The late Lorna Graham

November 17, 2022

One of Nanango’s best-known senior citizens died recently at the age of 85.

Lorna Graham, affectionately known as the “Matriarch Of Glenmore”, died peacefully on September 17.

But as guests were told at Lorna’s Requiem Mass on September 26, her story really began 140 years ago when stagecoach driver Robert Sexton set up a passenger and mail service between Kilkivan and Nanango.

Robert regularly stopped at a picturesque spot known as Glenmore not far from Broadwater Lagoon to change his horses, and in 1878 he purchased this property.

It remains in the family today, six generations later.

Lorna was born at the Glenmore homestead in 1936 to parents William (Bill) and Mary (Minnie) Lee, and lived there for most of her life.

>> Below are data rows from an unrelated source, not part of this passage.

-- ==== Sys2Proof/Tests/Slice0.lean ====
section
/-! SUPPORT. The model's own tests. Expected values are those of spec/ (95_test_vectors.md, the tables of the rules),
named in each comment; the witnesses show that the hypotheses of the statements can be met. -/

namespace Sys2Proof.Tests

open Sys2Proof Sys2Proof.Machine

/-- A block with the given inputs and nothing observed. -/
def ports (cmd : Cmd) (dlen : LenWord) (din : Bus) : State := ⟨cmd, dlen, din, none⟩

/-- The outputs a step drives. -/
def outs : Host.Outcome State Fault Refusal → Option Outputs
  | .next t => t.out
  | .fault _ => none
  | .refused _ => none

/-- The observed DOUT, SYN and CLS of a step. -/
def seen (s : State) : Option (Bus × Syn × ClsCode) := (outs (step s)).map (fun o => (o.dout, o.syn, o.cls))

/-! ### WellFormed -/

/-- An ill-formed term: a length of 64 cannot be presented (30_encoding.md R54). -/
theorem test_wellFormed_refuses_length_64 : (Instr.enc8 64 0#39).wellFormed = false := by decide

theorem test_wellFormed_accepts_length_63 : (Instr.dec32 63 0#39).wellFormed = true := by decide

/-! ### Decoding: words written out field by field from 30_encoding.md R50 to R53 -/

theorem test_decode_enc8 :
    decode 0b0000_001000_000000000000000000000000000000010110010#49 = .ok (.enc8 8 0xB2#39) := by decide

theorem test_decode_enc16 :
    decode 0b0001_010000_000000000000000000000001011001011000101#49 = .ok (.enc16 16 0xB2C5#39) := by decide

theorem test_decode_enc32 :
    decode 0b0010_100000_000000011011110101011011011111011101111#49 = .ok (.enc32 32 0xDEADBEEF#39) := by decide

theorem test_decode_dec8 :
    decode 0b0100_001101_000000000000000000000000000101110010010#49 = .ok (.dec8 13 0x0B92#39) := by decide

theorem test_decode_dec16 :
    decode 0b0101_010110_000000000000000000101101010110010100100#49 = .ok (.dec16 22 0x16ACA4#39) := by decide

theorem test_decode_dec32 :
    decode 0b0110_100111_111011111010101101101110110111001110111#49 = .ok (.dec32 39 0x77D5B76E77#39) := by decide

/-- OP = 10 with LEN = 11: the reserved operation is looked at first (R53, vector X-3). -/
theorem test_decode_rejects_op_before_len : decode (reqOfPorts 0b1011#4 8#6 0#39) = .error .illegalOp := by decide

theorem test_decode_rejects_len_11 : decode (reqOfPorts 0b0111#4 13#6 0#39) = .error .unsupportedLen := by decide

/-- The match value of DEC.16's row of opcode_table.json, as a table word of 56 bits. -/
theorem test_decodeTableWord_dec16 : decodeTableWord 56 0x0A00000000000 = some (.dec16 0 0#39) := by decide

/-- REQ has 49 bits: a number with a higher bit is no request. -/
theorem test_decodeTableWord_too_wide : decodeTableWord 56 (2 ^ 49) = none := by decide

/-! ### The encoder (95_test_vectors.md §2.1) -/

/-- Vector E8-6, the golden codeword. -/
theorem test_enc8_golden : seen (ports 0#4 8#6 0xB2#39) = some (0x0B92#39, 0#6, 3#2) := by decide

/-- Vector E-U1: DIN bits above the payload are not read. -/
theorem test_enc8_unread_bits : seen (ports 0#4 8#6 0x7F000000B2#39) = some (0x0B92#39, 0#6, 3#2) := by decide

/-- Vector E16-6. -/
theorem test_enc16 : seen (ports 1#4 16#6 0xB2C5#39) = some (0x16ACA4#39, 0#6, 3#2) := by decide

/-- Vector E32-6. -/
theorem test_enc32 : seen (ports 2#4 32#6 0xDEADBEEF#39) = some (0x77D5B76E77#39, 0#6, 3#2) := by decide +kernel

/-- Vector X-8 and the other outputs of R153: length 7 is InvalidLength. -/
theorem test_enc8_length_7 :
    outs (step (ports 0#4 7#6 0x59#39)) = some ⟨1#3, 0#6, 0#39, 0#6, false, 3#2, false⟩ := by decide

/-- Vector X-14: a supported length other than m is InvalidCharacter. -/
theorem test_enc16_length_32 :
    outs (step (ports 1#4 32#6 0#39)) = some ⟨2#3, 0#6, 0#39, 0#6, false, 3#2, false⟩ := by decide

/-! ### The decoder (95_test_vectors.md §1.1, §2.3) -/

/-- Vector DEC8-06: position 6 is corrected. -/
theorem test_dec8_single :
    outs (step (ports 4#4 13#6 0x0BB2#39)) = some ⟨0#3, 13#6, 0x0B92#39, 6#6, true, 1#2, true⟩ := by decide

/-- Vector DEC8-T1: s = 14 > n flips nothing, and CVALID is 1. -/
theorem test_dec8_syndrome_beyond_n :
    outs (step (ports 4#4 13#6 0x0B18#39)) = some ⟨0#3, 13#6, 0x0B18#39, 14#6, true, 1#2, true⟩ := by decide

/-- Vector DEC16-5: a double error whose syndrome is n flips nothing. -/
theorem test_dec16_double :
    outs (step (ports 5#4 22#6 0x06ACA0#39)) = some ⟨0#3, 22#6, 0x06ACA0#39, 22#6, false, 2#2, false⟩ := by decide

/-- Vector DEC16-4: the overall-parity bit alone is DoubleUncorrectable. -/
theorem test_dec16_overall_bit :
    outs (step (ports 5#4 22#6 0x36ACA4#39)) = some ⟨0#3, 22#6, 0x36ACA4#39, 0#6, true, 2#2, false⟩ := by decide

/-- Vector DEC-A4: s = n with opc = 1 flips bit 38. -/
theorem test_dec32_syndrome_is_n :
    outs (step (ports 6#4 39#6 0x7FFFFFFFFF#39)) = some ⟨0#3, 39#6, 0x3FFFFFFFFF#39, 39#6, true, 1#2, true⟩ := by decide +kernel

/-- Vector DEC32-1. -/
theorem test_dec32_clean :
    outs (step (ports 6#4 39#6 0x77D5B76E77#39)) = some ⟨0#3, 39#6, 0x77D5B76E77#39, 0#6, false, 0#2, false⟩ := by decide +kernel

/-- Vector X-19: DEC of a payload-length operand. -/
theorem test_dec8_length_8 :
    outs (step (ports 4#4 8#6 0xB2#39)) = some ⟨3#3, 0#6, 0#39, 0#6, false, 3#2, false⟩ := by decide

/-! ### Reserved commands, the fetch, the layout and the caller -/

/-- Vector X-4. -/
theorem test_reserved_op :
    outs (step (ports 15#4 63#6 0x7FFFFFFFFF#39)) = some ⟨4#3, 0#6, 0#39, 0#6, false, 3#2, false⟩ := by decide

/-- Vector X-7 (90_conflicts.md C4). -/
theorem test_dec_unsupported_len :
    outs (step (ports 7#4 13#6 0x0B92#39)) = some ⟨1#3, 0#6, 0#39, 0#6, false, 3#2, false⟩ := by decide

/-- The first request of program P1, driven after power-up (95_test_vectors.md §3). -/
theorem test_withFetchWord_runs_request :
    seen (State.reset.withFetchWord 56 0x00400000000B2) = some (0x0B92#39, 0#6, 3#2) := by decide

/-- Vectors L-1 to L-4. -/
theorem test_isPowerOfTwo : [0, 1, 12, 32].map isPowerOfTwo = [false, true, false, true] := by decide

/-- Vectors L-6, L-9 and L-13. -/
theorem test_layout : parityCountOf 7 = .error .unsupportedLength ∧ coveredPositions 16 21 = [16, 17, 18, 19, 20, 21] ∧
    [0, 10, 11, 15].map (dataPos .len16) = [3, 15, 17, 21] := by decide

/-- CORRUPT of program P2, and a position outside the word (00_scope.md R12). -/
theorem test_corrupt : corrupt 22 0x16ACA4#39 [3, 21] = .ok 0x06ACA0#39 ∧
    corrupt 22 0x16ACA4#39 [23] = .error .positionOutOfRange := by decide

/-- The payload of the golden codeword (41_encoder.md R98). -/
theorem test_extractPayload : extractPayload .len8 0x0B92#39 = 0xB2#39 := by decide

/-- REQ of the first line of program P4 (95_test_vectors.md §3). -/
theorem test_lineRequest : lineRequest .enc .len8 0x59#39 (some 7#6) = 0x0038000000059#49 := by decide

/-- A line of program P1: `DEC.8 cw` with cw = 0x0BB2, and no length stated. -/
theorem test_execLine_dec8 : (execLine (.op .dec .len8 (.var 0) none) ⟨[(0, 0x0BB2#39)], State.reset⟩).toOption.bind
    (fun c => c.block.out) = some ⟨0#3, 13#6, 0x0B92#39, 6#6, true, 1#2, true⟩ := by decide

/-- DOUT cannot be copied before an evaluation (70_reset_and_hazards.md R172). -/
theorem test_execLine_copy_needs_observation :
    execLine (.copyDout 0) ⟨[], State.reset⟩ = .error .nothingObserved := by decide

/-! ### Witnesses: concrete states and operands that meet the hypotheses of the statements -/

/-- StepRunsDecodedInstruction, its three clauses. -/
theorem witness_step_clauses : decode (ports 4#4 13#6 1#39).request = .ok (.dec8 13 1#39) ∧
    decode (ports 8#4 13#6 1#39).request = .error .illegalOp ∧
    decode (ports 3#4 13#6 1#39).request = .error .unsupportedLen := by decide

/-- ObservationOnlyAfterEvaluation, ReevaluationChangesNothing and StepKeepsPortsLegal: a legal state whose step
answers a next state. -/
theorem witness_step_next : (ports 4#4 12#6 1#39).PortsLegal ∧ step (ports 4#4 12#6 1#39) =
    .next ⟨4#4, 12#6, 1#39, some ⟨3#3, 0#6, 0#39, 0#6, false, 3#2, false⟩⟩ :=
  ⟨fun _ h => absurd h (by simp [ports]), rfl⟩

/-- ErrorDrivesFixedOutputs and the second half of UnreadBitsHaveNoEffect, one input for each error code. -/
theorem witness_errors : firstFailedCheck 0#4 63#6 = 1#3 ∧ firstFailedCheck 3#4 8#6 = 1#3 ∧
    firstFailedCheck 2#4 16#6 = 2#3 ∧ firstFailedCheck 6#4 38#6 = 3#3 ∧ firstFailedCheck 8#4 8#6 = 4#3 := by decide

/-- DecodeInvertsEncode and PresentedInstructionRuns: the largest well-formed operands. -/
theorem witness_wellFormed : (Instr.dec32 63 0x7FFFFFFFFF#39).wellFormed = true := by decide

/-- EncodeInvertsDecode. -/
theorem witness_decodes : decode 0x0C00000000000#49 = .ok (.dec32 0 0#39) := by decide

/-- CommandMapDecodes, its last clause, at both ends of the range. -/
theorem witness_reserved_cmd : 8 ≤ (8#4 : Cmd).toNat ∧ 8 ≤ (15#4 : Cmd).toNat := by decide

/-- EncWrongLengthRaises: a length no operation takes, another supported one, and one no port carries. -/
theorem witness_enc_wrong_length : (7 : Nat) ≠ payloadBits .len8 ∧ (16 : Nat) ≠ payloadBits .len8 ∧
    (64 : Nat) ≠ payloadBits .len32 := by decide

/-- EncDrivesCodewordPorts, EncPlacesPayloadBits and EncParityBitsCoverData: positions and indices at the ends of their
ranges. -/
theorem witness_enc_ranges : 1 ≤ 13 ∧ 13 ≤ codeLen .len8 ∧ 31 < payloadBits .len32 ∧ 5 < parityCount .len32 := by decide

/-- CodewordsDifferInFourPositions. -/
theorem witness_distinct_payloads : lowBits (payloadBits .len16) 0x8000#39 ≠ lowBits (payloadBits .len16) 0#39 := by
  decide

/-- DecClassifiesAndCorrects, its four clauses: vectors S-1, S-6, DEC8-T3 (s = n) with DEC8-T1 (s > n), and S-4. -/
theorem witness_dec_clauses :
    ((decOutputs .len8 0x0B92#39).syn = 0#6 ∧ (decOutputs .len8 0x0B92#39).opc = false) ∧
    ((decOutputs .len8 0x0BA6#39).syn = 0#6 ∧ (decOutputs .len8 0x0BA6#39).opc = true) ∧
    ((decOutputs .len8 0x0B1B#39).syn = 13#6 ∧ (decOutputs .len8 0x0B1B#39).opc = true) ∧
    ((decOutputs .len8 0x0B18#39).syn = 14#6 ∧ (decOutputs .len8 0x0B18#39).opc = true) ∧
    ((decOutputs .len8 0x0AB2#39).syn = 15#6 ∧ (decOutputs .len8 0x0AB2#39).opc = false) := by decide

/-- DecWrongLengthRaises, on both sides of n. -/
theorem witness_dec_wrong_length : (12 : Nat) ≠ codeLen .len8 ∧ (14 : Nat) ≠ codeLen .len8 := by decide

/-- UnreadBitsHaveNoEffect: two operands that differ in the unread bits only (vector DEC-U1). -/
theorem witness_unread_bits : lowBits (requiredLen .dec .len8) 0x4000002B92#39 = lowBits (requiredLen .dec .len8) 0x0B92#39 ∧
    lowBits (requiredLen .enc .len8) 0x7F000000B2#39 = lowBits (requiredLen .enc .len8) 0xB2#39 := by decide

/-- SingleErrorsCorrected at both ends, and DoubleErrorsDetected with the overall-parity position. -/
theorem witness_error_positions : (1 ≤ 1 ∧ 1 ≤ dataTotal .len8) ∧ (1 ≤ 38 ∧ 38 ≤ dataTotal .len32) ∧
    (1 ≤ 1 ∧ 1 ≤ codeLen .len8 ∧ 1 ≤ 13 ∧ 13 ≤ codeLen .len8 ∧ 1 ≠ 13) := by decide

/-- SyndromeOfErrorPattern and CorruptFlipsExactly: positions without repetition in range, of two and three elements,
and one out of range at each end. -/
theorem witness_flips : ([1, 22] : List Nat).Nodup ∧ (∀ i ∈ [1, 22], 1 ≤ i ∧ i ≤ codeLen .len16) ∧
    ([2, 8, 16] : List Nat).Nodup ∧ (∀ i ∈ [2, 8, 16], 1 ≤ i ∧ i ≤ codeLen .len16) ∧
    (∃ i ∈ [0], i < 1 ∨ 22 < i) ∧ (∃ i ∈ [23], i < 1 ∨ 22 < i) := by decide

/-- OperationLinesRaiseNoLengthError, its clauses: a constant, a variable that is set, and one that is not. -/
theorem witness_line_values : valueOf [] (.const 0xB2#39) = .ok 0xB2#39 ∧
    valueOf [(1, 0#39), (0, 0x0BB2#39)] (.var 0) = .ok 0x0BB2#39 ∧
    valueOf [(1, 0#39)] (.var 0) = .error .unboundVariable := by decide

/-- ParityBitsIndependent and LayoutTablesAsListed. -/
theorem witness_unequal : (0 : Nat) ≠ 5 ∧ (7 : Nat) ≠ 8 ∧ (7 : Nat) ≠ 16 ∧ (7 : Nat) ≠ 32 := by decide

end Sys2Proof.Tests
end

section
/-! Corrupt in closed form: one equation for each of its two answers, and its result bit by bit (00_scope.md R12). -/

namespace Sys2Proof.Machine

/-- A bus bit of an XOR: the bit of one bus, inverted where the other bus holds 1. -/
theorem busAt_xor (v w : Bus) (i : Nat) : busAt (v ^^^ w) i = (busAt v i ^^ busAt w i) :=
  BitVec.getLsbD_xor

As a little girl she observed the changing seasons and the blessings and heartbreaks of life on the land, learning to ride horses, faithfully completing her farm chores and developing a lifelong affinity for cattle.

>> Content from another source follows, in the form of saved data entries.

/-- OSMX (R161). -/
def bodyOsmx (f : FL) : Body := fun c s => Ex.run do
  let t := coreTile s c
  let r := mRef f.ld
  let i ← lineIn c f [f.la] true true s
  if mPoisoned (getTile s t) (lineOff r 1) then trapEx s 40
  else
    let lold := readM (getTile s t) (lineOff r 1)
    let lane := fun k => osmLane i.rm (lineGet i.d k).toNat (lineGet lold k).toNat (lineGet i.a k).toNat
    let all := lanesGen (fun k => if i.en.getLsbD k then some (lane k) else none)
    let ms : Lanes := all.map (fun o => match o with | some (m, _, _) => (m, 0) | none => (0, 0))
    let ls := roundLanes 0 i.rm false (all.map (fun o => o.map (fun y => y.2.1)))
    let cs := roundLanes 0 i.rm false (all.map (fun o => o.map (fun y => y.2.2)))
    let s1 := modTile i.s t (fun y =>
      mergeM (mergeM (mergeM y r (lanesLine ms) i.en) (lineOff r 1) (lanesLine ls) i.en) (lineOff r 2) (lanesLine cs) i.en)
    return flagsDone s1 c (lanesFlags ls i.en ||| lanesFlags cs i.en)

/-! ### The meanings -/

/-- QRD (OP 0x50, R146). -/
def execQrd (f : FQ) (s : State) : Out := issueWord (.qrd f) (bodyQrd f) s

/-- QWR (OP 0x51, R146). -/
def execQwr (f : FQ) (s : State) : Out := issueWord (.qwr f) (bodyQwr f) s

/-- QCNT (OP 0x52, R148). -/
def execQcnt (f : FQ) (s : State) : Out := issueWord (.qcnt f) (bodyQcnt f) s

/-- MOVL (OP 0x53, R152). -/
def execMovl (f : FL) (s : State) : Out := issueWord (.movl f) (bodyMovl f) s

/-- BCAST (OP 0x54, R152). -/
def execBcast (f : FL) (s : State) : Out := issueWord (.bcast f) (bodyBcast f) s

/-- EXTR (OP 0x55, R152). -/
def execExtr (f : FL) (s : State) : Out := issueWord (.extr f) (bodyExtr f) s

/-- INS (OP 0x56, R152). -/
def execIns (f : FL) (s : State) : Out := issueWord (.ins f) (bodyIns f) s

/-- LIMML (OP 0x57, R152). -/
def execLimml (f : FL) (s : State) : Out := issueWord (.limml f) (bodyLimml f) s

/-- FADD (OP 0x60, R153). -/
def execFadd (f : FL) (s : State) : Out := issueWord (.fadd f) (bodyFadd f) s

/-- FSUB (OP 0x61, R153). -/
def execFsub (f : FL) (s : State) : Out := issueWord (.fsub f) (bodyFsub f) s

/-- FMUL (OP 0x62, R153). -/
def execFmul (f : FL) (s : State) : Out := issueWord (.fmul f) (bodyFmul f) s

/-- FMA (OP 0x63, R153). -/
def execFma (f : FL) (s : State) : Out := issueWord (.fma f) (bodyFma f) s

/-- FMAX (OP 0x64, R154). -/
def execFmax (f : FL) (s : State) : Out := issueWord (.fmax f) (bodyFmax f) s

/-- FMIN (OP 0x65, R154). -/
def execFmin (f : FL) (s : State) : Out := issueWord (.fmin f) (bodyFmin f) s

/-- FABS (OP 0x66, R154). -/
def execFabs (f : FL) (s : State) : Out := issueWord (.fabs f) (bodyFabs f) s

/-- FNEG (OP 0x67, R154). -/
def execFneg (f : FL) (s : State) : Out := issueWord (.fneg f) (bodyFneg f) s

/-- FEXP2 (OP 0x68, R153). -/
def execFexp2 (f : FL) (s : State) : Out := issueWord (.fexp2 f) (bodyFexp2 f) s

/-- FLOG2 (OP 0x69, R153). -/
def execFlog2 (f : FL) (s : State) : Out := issueWord (.flog2 f) (bodyFlog2 f) s

/-- FRCP (OP 0x6A, R153). -/
def execFrcp (f : FL) (s : State) : Out := issueWord (.frcp f) (bodyFrcp f) s

/-- FRSQ (OP 0x6B, R153). -/
def execFrsq (f : FL) (s : State) : Out := issueWord (.frsq f) (bodyFrsq f) s

/-- FCVT (OP 0x6C, R153). -/
def execFcvt (f : FL) (s : State) : Out := issueWord (.fcvt f) (bodyFcvt f) s

/-- FSCALE (OP 0x6D, R153). -/
def execFscale (f : FL) (s : State) : Out := issueWord (.fscale f) (bodyFscale f) s

/-- IADD (OP 0x70, R155). -/
def execIadd (f : FL) (s : State) : Out := issueWord (.iadd f) (bodyIadd f) s

/-- ISUB (OP 0x71, R155). -/
def execIsub (f : FL) (s : State) : Out := issueWord (.isub f) (bodyIsub f) s

/-- IMUL (OP 0x72, R155). -/
def execImul (f : FL) (s : State) : Out := issueWord (.imul f) (bodyImul f) s

/-- IMAD (OP 0x73, R155). -/
def execImad (f : FL) (s : State) : Out := issueWord (.imad f) (bodyImad f) s

/-- IAND (OP 0x74, R155). -/
def execIand (f : FL) (s : State) : Out := issueWord (.iand f) (bodyIand f) s

/-- IOR (OP 0x75, R155). -/
def execIor (f : FL) (s : State) : Out := issueWord (.ior f) (bodyIor f) s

Robert Sexton had registered Glenmore as a stud property with the brand XXO (in use until recently).

Seventy years later, the young Lorna helped her parents Bill and Minnie manage the station’s pedigree Herefords.

Lorna left Glenmore briefly as an 11-year-old to complete her schooling, moving to Nanango to live with her paternal grandmother so she could attend St Patrick’s school.

After this, she went to boarding school at Stuartholme College in Brisbane where she made many life-long friends.

But as soon as her schooling was completed, Lorna settled back into life at Glenmore with her parents, happily resuming the yearly cattle routine of breeding, calving and bull sales.

She kept meticulous records and also led prize cattle in parades at local shows, at the Brisbane Exhibition and as far afield as Roma (where Glenmore won champion or reserve bull for nine years in a row).

During these years Lorna also established connections with other stud livestock breeders – such as the Schafferius and Bishop families – and forged more friendships that lasted all her life.

In the 1950s, Lorna’s social outings were limited to show circuit social gatherings and country dances.

But at a bush dance in Booubyjan towards the end of that decade, Lorna met her future husband Len, a lucerne farmer from Goomeri.

The couple was married in 1960 and Len quickly adapted to life on a stud beef cattle property, guided by Bill and Minnie and assisted by faithful helpers Harry and Eileen Lawton.

In turn, many beautiful lucerne crops were grown on the Barker Creek Flats to feed the stud cattle.

Four children arrived over the next eight years, with Lorna’s youngest son Ian following nine years later.

Lorna was remembered by a family friend as “a stylish, regal lady who loved looking well-dressed at every function. Every task she took on was carried out with precision and terrific organisational skills”.

In 2018, Lorna was invited to speak to reporters about what Lady Bjelke-Petersen meant to her at Lady Flo’s State funeral in Kingaroy, and her comments were beamed all over Eastern Australia on the evening news.

Her son Peter also recalled that apart from Glenmore, Ringsfield House was another special place for Lorna.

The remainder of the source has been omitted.